Referring to FIG. 4, a flowchart 400 of a method of operating a subscriber, for example, a first subscriber 102 transmitting on a forward channel, is shown (block 402). As mentioned above, the transmission may be speech, data, or control information. In an embodiment, the subscriber is engaged in a call with another subscriber, for example, with the second subscriber 104. While the subscriber transmits on the forward channel (for example, while busy with the call with the second subscriber), the subscriber receives a message on the reverse channel (step 404). If the subscriber determines that the received message is an interrupt message (step 406), then the subscriber determines the type of interrupt (step 408). If the subscriber determines that the received message is not an interrupt message (step 406), then the subscriber returns to transmission on the forward channel (step 402).

In one embodiment, determining that the received message is an interrupt message requires verifying that the 3-bit field of the RC information operation code in the outgoing channel packet (shown as 200 in FIG. 2) is 001, where the operation code 001 means abort sending subscriber.

In one embodiment, capabilities are provided to the subscriber so that the subscriber can be interrupted during transmissions. As is known to those skilled in the art, “opportunities provided” means that the subscriber is programmed with an attribute or attribute that instructs the subscriber on how to operate. In an exemplary embodiment, Customer Service Provider (CPS) software (also called Radio Service Software (RSS)) created by Motorola, Inc. is used to assign a subscriber a characteristic of the service provided, for example, interrupt activation and / or activation of service signals return channel. In this embodiment, the subscriber determines that he has been granted services for permission to be interrupted, and performs the steps of the method of FIG.
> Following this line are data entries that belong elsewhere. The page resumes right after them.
/-- STATUS_RECORD: flags, array temperature in 1/16 °C, supply in 10 mV, error counts (R574, R576, R742, R744). -/
def statusRecord (n flags temp supply chunks tokens launches : Nat) (s : State) : State :=
  let b := chB n
  let s := when_ (rdB s b R.EPROT_STATUS_TEL_STALE) (fun s =>
    raise 0x0C03 n (65536 * telAge s n) (wrB b R.EPROT_STATUS_TEL_STALE false s)) s
  let s := wrB b R.EPROT_STATUS_PARKED (bitOf flags 0) (wrB b R.EPROT_STATUS_HT_LOCK (bitOf flags 1)
    (wrB b R.EPROT_STATUS_HEAD_FAULT (bitOf flags 2) s))
  let errs := chunks + tokens + launches
  let s := bump b R.EPROT_HEAD_ERR_CNT_COUNT s errs
  let t := sext 16 temp
  let old := (s.port n).band
  let new := moveBand bandLow old t
  let s := modPort n (fun p => { p with
    telAt := s.tick + 1, arrayT := t, supply, band := new
    headErr := if errs = 0 then p.headErr else some (match p.headErr with
      | some (c, k, l, a) => (c + chunks, k + tokens, l + launches, a)
      | none => (chunks, tokens, launches, s.ht)) }) s
  when_ (new != old) (raise 0x1002 n (new + 16 * old)) s

/-- STATUS_RECORD (R574). -/
def execStatusRecord (n : Fin 192) (flags : Fin 8) (temp supply : Fin 65536) (chunks tokens launches : Fin 256)
    (s : State) : Host.Outcome State Fault Refusal :=
  run (fromHead n true (statusRecord n flags temp supply chunks tokens launches)) s

/-- LAMP_TEMP_RECORD: the lamp temperatures of strings 0 to S − 1 in 1/16 °C (R423, R574). -/
def lampTempRecord (n : Nat) (temps : List Nat) (s : State) : State :=
  each ((strings s n).filter (· < temps.length)) (fun k => lampTemp n k (sext 16 (temps.getD k 0 % 65536))) s

/-- LAMP_TEMP_RECORD (R423). -/
def execLampTempRecord (n : Fin 192) (temps : List Nat) (s : State) : Host.Outcome State Fault Refusal :=
  run (fromHead n true (lampTempRecord n temps)) s

/-- The value of MASK bit `bit` as the binary32 input it is (R466): sensors 0 to 15, supply, wheel speed, scan amplitude,
phase error and frequency. -/
def tickValue (s : State) (n bit v : Nat) : Nat :=
  if bit < 16 then fOfRatI (lightValue s n bit v) 65535
  else match bit with
    | 16 => fOfRat v 100
    | 17 => fOfFix v 8
    | 18 => fOfFix v 16
    | 19 => fOfInt (sext 32 v)
    | _ => fOfFix v 4

/-- A tick measurement reaches the inputs of a slot whose open sample it belongs to (R464, R466). -/
def tickInput (k bit v : Nat) (s : State) : State :=
  each ((List.range 16).filter (fun i => needBit (inSrc s k i) (inArg s k i) == some bit)) (fun i s =>
    modSlot k (fun x => { x with have_ := setBit x.have_ i true }) (setInput k i (tickValue s (slotChannel s k) bit v) s)) s

/-- TICK_RECORD: sample tick, schedule, and one value per set bit of its MASK (R574, R575). -/
def tickRecord (n tick j : Nat) (vals : List Nat) (s : State) : State :=
  let e := (s.port n).scheds.getD j (0, 0, 0)
  let bs := bitList 21 e.2.2
  if e.1 = 0 || vals.length != bs.length then s
  else
    let ks := (slotsOf s n).filter (fun k =>
      slotActive s k && schedOf s n k == some j && (s.slot k).open_ && (s.slot k).tick == some tick)
    let s := each (bs.zip vals) (fun p s =>
      let s := each ks (fun k => tickInput k p.1 p.2) s
      match p.1 with
      | 17 => speedSample n (p.2 % 65536) s
      | 18 => ampSample n (p.2 % 65536) s
      | 19 => phaseSample n (sext 32 p.2) s
      | _ => s) s
    s

/-- TICK_RECORD (R574). -/
def execTickRecord (n : Fin 192) (tick : Nat) (j : Fin 8) (vals : List Nat) (s : State) :
    Host.Outcome State Fault Refusal :=
  run (fromHead n true (tickRecord n tick j vals)) s

/-- The light per unit driven amplitude of a lit plane's level, for each sensor (R466 source 0x10). -/
def etaInputs (n : Nat) (o : SampleOut) (sensors : List Nat) (s : State) : State :=
  match o.level with
  | some j =>
    if o.a = 0 || o.cur = 0 || 3 < j then s
    else each (List.range sensors.length) (fun i =>
      feedInput n 0x10 (o.str + 16 * j + 256 * i) (fOfRatI (lightValue s n i (sensors.getD i 0)) o.a)) s
  | none => s

/-- SAMPLE_RECORD: tag, string voltage in 10 mV, current as a fraction of full scale, sensors. A record that has not come
by the end of the frame after its item's has no effect (R430, R466, R574). -/
def sampleRecord (n stag v i : Nat) (sensors : List Nat) (s : State) : State :=
  match (s.port n).samples.find? (·.stag == stag) with
  | none => s
  | some o =>
    let s := modPort n (fun p => { p with samples := p.samples.filter (fun x => x.stag != stag) }) s
    if o.fno + 1 < (s.weir n).curFno then s
    else
      let s := if o.kind = 1 then s
        else
          let s := if o.cur = 0 then s
            else
              let s := feedInput n 1 o.str (fOfRat (i * calAt s 2 n o.str) (65535 * 0x4000)) s
              let s := feedInput n 2 o.str (fOfRat v 100) s
              feedInput n 6 o.str (fOfRat o.req 65535) s
          lampSample n o.str v i o.cur s
      if o.kind = 0 then s else etaInputs n o sensors s

/-- SAMPLE_RECORD (R430). -/
def execSampleRecord (n : Fin 192) (stag : Fin 256) (v i : Fin 65536) (sensors : List Nat) (s : State) :
    Host.Outcome State Fault Refusal :=
  run (fromHead n true (sampleRecord n stag v i sensors)) s

/-- INDEX_RECORD: HT of an index of segment 0 with its fraction in 1/16 tick; `merged` were merged at a full crossing
(R508, R574, R705). -/
def indexRecord (n ht frac merged : Nat) (s : State) : State :=
  indexMeasured n (16 * ht + frac) (dieOverrun (n / 48) (16 + n % 48) merged s)

/-- INDEX_RECORD (R508). -/
def execIndexRecord (n : Fin 192) (ht : Nat) (frac : Fin 16) (merged : Nat) (s : State) :
    Host.Outcome State Fault Refusal :=
  run (fromHead n true (indexRecord n ht frac merged)) s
In any case, if the service signals of the reverse channel are activated by the subscriber who is to be interrupted, the user of the subscriber performing the interruption should not be able to notify that this symptom is activated. For example, if the user of the subscriber performing the interruption activates the switch between reception and transmission (PTT), the subscriber releases the channel and allows the user to transmit without additional steps that the user must perform in order to make a call in the usual way. Thus, from the point of view of the user, the work of the subscriber remains unchanged.

Returning to FIG. 4, if the subscriber can be interrupted and the received message is an interrupt message, then in one embodiment, the subscriber determines the type of interrupt (step 408). In this embodiment, the subscriber may be interrupted for a number of reasons. Some examples of such reasons include, for example: another subscriber needs to immediately use a channel (called “interruption of a transmitting device”), another subscriber in an emergency mode needs to immediately use a channel (called “priority call interruption in an emergency”), another subscriber in the remote control requests the channel immediately (called "remote monitoring control").

In one embodiment, the subscriber determines the type of interrupt (step 408) by decoding the RC information of the outgoing channel packet 200 (shown in FIG. 2). In one embodiment, 5 bits of RC information are used to indicate the type of interrupt. For example, in one embodiment, the interruption of the transmitter is indicated by 5 bits 00001, the priority interruption of an emergency call is indicated by 5 bits 00010, and the remote monitoring control is indicated by 5 bits 00011. As is known to those skilled in the art, the subscriber can be interrupted by many reasons, and new types of interrupts can be created. In fact, a message can be identified using the 5-bit information field of the reverse channel overhead packet.

Returning to FIG. 4, if the subscriber determines that the interrupt message is of the “transmitting device interrupt” type (step 410), then the subscriber stops transmitting (step 420) if the subscriber is currently transmitting speech over the forward channel (step 416). Thus, the message “interrupt the transmitting device” is used to interrupt (also called connect to the established connection) the subscriber who is busy in the call, for example, in a group call, confidential call, general call or emergency voice call. Through this, the wireless communication system provides call priority control. If the subscriber does not currently transmit speech on the direct channel (step 416), the subscriber continues to transmit (for example, non-speech data) on the direct channel (step 402), and the received interrupt message does not affect the operation of the subscriber.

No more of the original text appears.